══ Entries supplied
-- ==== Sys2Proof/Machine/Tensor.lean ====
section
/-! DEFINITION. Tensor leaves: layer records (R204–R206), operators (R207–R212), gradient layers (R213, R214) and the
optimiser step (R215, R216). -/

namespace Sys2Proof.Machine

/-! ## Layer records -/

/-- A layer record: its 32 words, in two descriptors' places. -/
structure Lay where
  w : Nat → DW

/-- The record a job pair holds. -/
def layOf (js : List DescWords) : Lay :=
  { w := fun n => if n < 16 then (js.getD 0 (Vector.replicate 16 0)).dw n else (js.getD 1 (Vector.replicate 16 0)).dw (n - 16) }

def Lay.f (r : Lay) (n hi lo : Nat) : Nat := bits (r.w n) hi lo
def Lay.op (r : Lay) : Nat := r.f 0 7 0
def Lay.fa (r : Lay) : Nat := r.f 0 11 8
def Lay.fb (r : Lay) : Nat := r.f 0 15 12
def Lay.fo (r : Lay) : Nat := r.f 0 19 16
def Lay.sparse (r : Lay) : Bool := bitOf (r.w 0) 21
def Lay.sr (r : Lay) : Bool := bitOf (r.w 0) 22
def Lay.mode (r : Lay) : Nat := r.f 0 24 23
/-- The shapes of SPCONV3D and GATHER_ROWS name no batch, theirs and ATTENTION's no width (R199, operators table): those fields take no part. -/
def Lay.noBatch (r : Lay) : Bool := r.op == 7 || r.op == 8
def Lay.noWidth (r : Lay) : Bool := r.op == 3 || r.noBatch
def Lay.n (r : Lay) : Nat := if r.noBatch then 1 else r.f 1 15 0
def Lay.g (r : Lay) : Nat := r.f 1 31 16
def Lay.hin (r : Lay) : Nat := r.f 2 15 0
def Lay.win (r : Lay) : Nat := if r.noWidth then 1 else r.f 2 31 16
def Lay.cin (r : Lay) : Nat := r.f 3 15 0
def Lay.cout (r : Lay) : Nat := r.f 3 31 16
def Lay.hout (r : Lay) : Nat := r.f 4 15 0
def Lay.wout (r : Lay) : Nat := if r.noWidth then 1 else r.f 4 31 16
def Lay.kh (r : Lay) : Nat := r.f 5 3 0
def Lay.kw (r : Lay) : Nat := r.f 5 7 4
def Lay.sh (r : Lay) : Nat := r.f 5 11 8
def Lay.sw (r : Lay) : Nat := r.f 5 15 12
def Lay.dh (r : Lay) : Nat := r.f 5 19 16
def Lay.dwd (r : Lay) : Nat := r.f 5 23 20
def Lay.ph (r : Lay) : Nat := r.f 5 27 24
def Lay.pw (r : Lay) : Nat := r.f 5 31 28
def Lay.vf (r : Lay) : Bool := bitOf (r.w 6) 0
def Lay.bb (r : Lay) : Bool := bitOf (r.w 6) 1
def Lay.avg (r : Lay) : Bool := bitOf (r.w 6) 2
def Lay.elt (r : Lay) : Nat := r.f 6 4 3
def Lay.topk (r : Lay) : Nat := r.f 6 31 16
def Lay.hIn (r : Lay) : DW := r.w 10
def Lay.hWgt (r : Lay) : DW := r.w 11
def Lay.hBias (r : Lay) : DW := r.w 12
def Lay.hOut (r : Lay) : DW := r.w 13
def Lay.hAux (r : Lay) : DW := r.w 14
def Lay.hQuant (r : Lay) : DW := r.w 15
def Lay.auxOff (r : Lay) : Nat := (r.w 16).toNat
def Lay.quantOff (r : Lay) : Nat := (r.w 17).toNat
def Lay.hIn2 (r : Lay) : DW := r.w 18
════
══ Entries supplied
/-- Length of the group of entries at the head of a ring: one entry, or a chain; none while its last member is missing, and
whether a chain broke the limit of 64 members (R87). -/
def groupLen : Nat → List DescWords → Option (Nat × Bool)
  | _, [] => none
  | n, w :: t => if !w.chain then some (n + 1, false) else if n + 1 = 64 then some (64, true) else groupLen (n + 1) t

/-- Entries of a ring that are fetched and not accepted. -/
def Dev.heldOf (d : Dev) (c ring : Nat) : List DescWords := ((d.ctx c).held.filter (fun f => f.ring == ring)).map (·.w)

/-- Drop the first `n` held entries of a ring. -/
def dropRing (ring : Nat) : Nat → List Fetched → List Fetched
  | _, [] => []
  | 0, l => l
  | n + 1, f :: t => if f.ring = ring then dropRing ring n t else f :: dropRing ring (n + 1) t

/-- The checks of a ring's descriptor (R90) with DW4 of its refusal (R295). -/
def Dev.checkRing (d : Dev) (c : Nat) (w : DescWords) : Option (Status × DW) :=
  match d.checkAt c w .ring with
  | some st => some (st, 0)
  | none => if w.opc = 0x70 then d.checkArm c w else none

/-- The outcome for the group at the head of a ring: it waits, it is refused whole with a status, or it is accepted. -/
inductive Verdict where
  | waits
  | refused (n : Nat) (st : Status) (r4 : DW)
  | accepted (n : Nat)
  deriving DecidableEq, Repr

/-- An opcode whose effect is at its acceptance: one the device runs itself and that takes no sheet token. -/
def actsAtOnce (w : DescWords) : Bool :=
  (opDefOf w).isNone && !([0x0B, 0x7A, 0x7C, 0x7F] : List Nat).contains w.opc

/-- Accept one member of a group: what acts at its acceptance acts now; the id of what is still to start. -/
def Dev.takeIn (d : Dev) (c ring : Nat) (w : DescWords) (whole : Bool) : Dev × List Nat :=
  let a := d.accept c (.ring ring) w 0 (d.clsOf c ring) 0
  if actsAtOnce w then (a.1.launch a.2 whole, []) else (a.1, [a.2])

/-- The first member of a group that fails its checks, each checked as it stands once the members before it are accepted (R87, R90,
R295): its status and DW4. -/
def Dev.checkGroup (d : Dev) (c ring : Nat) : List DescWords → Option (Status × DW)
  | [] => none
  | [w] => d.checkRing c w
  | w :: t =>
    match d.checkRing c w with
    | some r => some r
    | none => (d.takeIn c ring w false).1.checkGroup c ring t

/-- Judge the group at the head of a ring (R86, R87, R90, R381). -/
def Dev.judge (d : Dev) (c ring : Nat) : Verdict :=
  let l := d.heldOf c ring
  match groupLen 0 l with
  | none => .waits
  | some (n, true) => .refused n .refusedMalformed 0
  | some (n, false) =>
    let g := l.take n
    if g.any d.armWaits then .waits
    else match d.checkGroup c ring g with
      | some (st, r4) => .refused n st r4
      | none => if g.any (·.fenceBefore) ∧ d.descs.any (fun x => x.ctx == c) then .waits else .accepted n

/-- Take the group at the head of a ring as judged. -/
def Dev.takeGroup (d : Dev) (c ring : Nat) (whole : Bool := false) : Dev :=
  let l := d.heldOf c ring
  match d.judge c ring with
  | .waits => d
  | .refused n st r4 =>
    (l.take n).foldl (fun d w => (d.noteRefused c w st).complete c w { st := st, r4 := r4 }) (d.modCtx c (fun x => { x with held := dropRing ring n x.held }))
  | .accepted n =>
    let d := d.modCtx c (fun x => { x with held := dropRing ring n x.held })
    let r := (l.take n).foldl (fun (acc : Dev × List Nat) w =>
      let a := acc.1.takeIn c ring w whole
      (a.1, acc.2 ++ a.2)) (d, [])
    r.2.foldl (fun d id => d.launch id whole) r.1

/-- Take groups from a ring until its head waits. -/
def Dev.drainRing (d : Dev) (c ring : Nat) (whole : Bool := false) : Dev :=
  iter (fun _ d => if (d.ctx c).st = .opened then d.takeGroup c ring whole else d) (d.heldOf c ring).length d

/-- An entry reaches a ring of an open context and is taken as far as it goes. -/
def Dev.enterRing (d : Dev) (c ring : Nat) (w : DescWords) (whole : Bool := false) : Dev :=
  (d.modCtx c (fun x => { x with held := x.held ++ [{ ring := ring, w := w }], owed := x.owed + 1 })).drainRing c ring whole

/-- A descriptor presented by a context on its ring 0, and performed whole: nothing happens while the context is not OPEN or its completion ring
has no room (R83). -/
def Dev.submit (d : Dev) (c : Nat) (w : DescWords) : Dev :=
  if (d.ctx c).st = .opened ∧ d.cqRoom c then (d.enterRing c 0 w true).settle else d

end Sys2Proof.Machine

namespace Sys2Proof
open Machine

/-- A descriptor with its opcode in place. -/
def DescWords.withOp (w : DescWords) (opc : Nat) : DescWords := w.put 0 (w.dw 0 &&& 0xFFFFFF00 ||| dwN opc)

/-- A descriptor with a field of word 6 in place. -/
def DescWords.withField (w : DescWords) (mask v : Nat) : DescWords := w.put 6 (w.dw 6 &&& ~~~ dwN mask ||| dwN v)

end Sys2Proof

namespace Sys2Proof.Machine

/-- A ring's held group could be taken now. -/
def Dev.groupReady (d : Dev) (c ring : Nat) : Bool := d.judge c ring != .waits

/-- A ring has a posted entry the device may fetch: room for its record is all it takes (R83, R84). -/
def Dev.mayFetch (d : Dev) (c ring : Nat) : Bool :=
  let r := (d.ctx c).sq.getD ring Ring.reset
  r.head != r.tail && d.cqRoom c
════
## Requirement:
The lines to copy are those in the listing that contain "members".

## Exercise output:
whether a chain broke the limit of 64 members (R87). -/
/-- The first member of a group that fails its checks, each checked as it stands once the members before it are accepted (R87, R90,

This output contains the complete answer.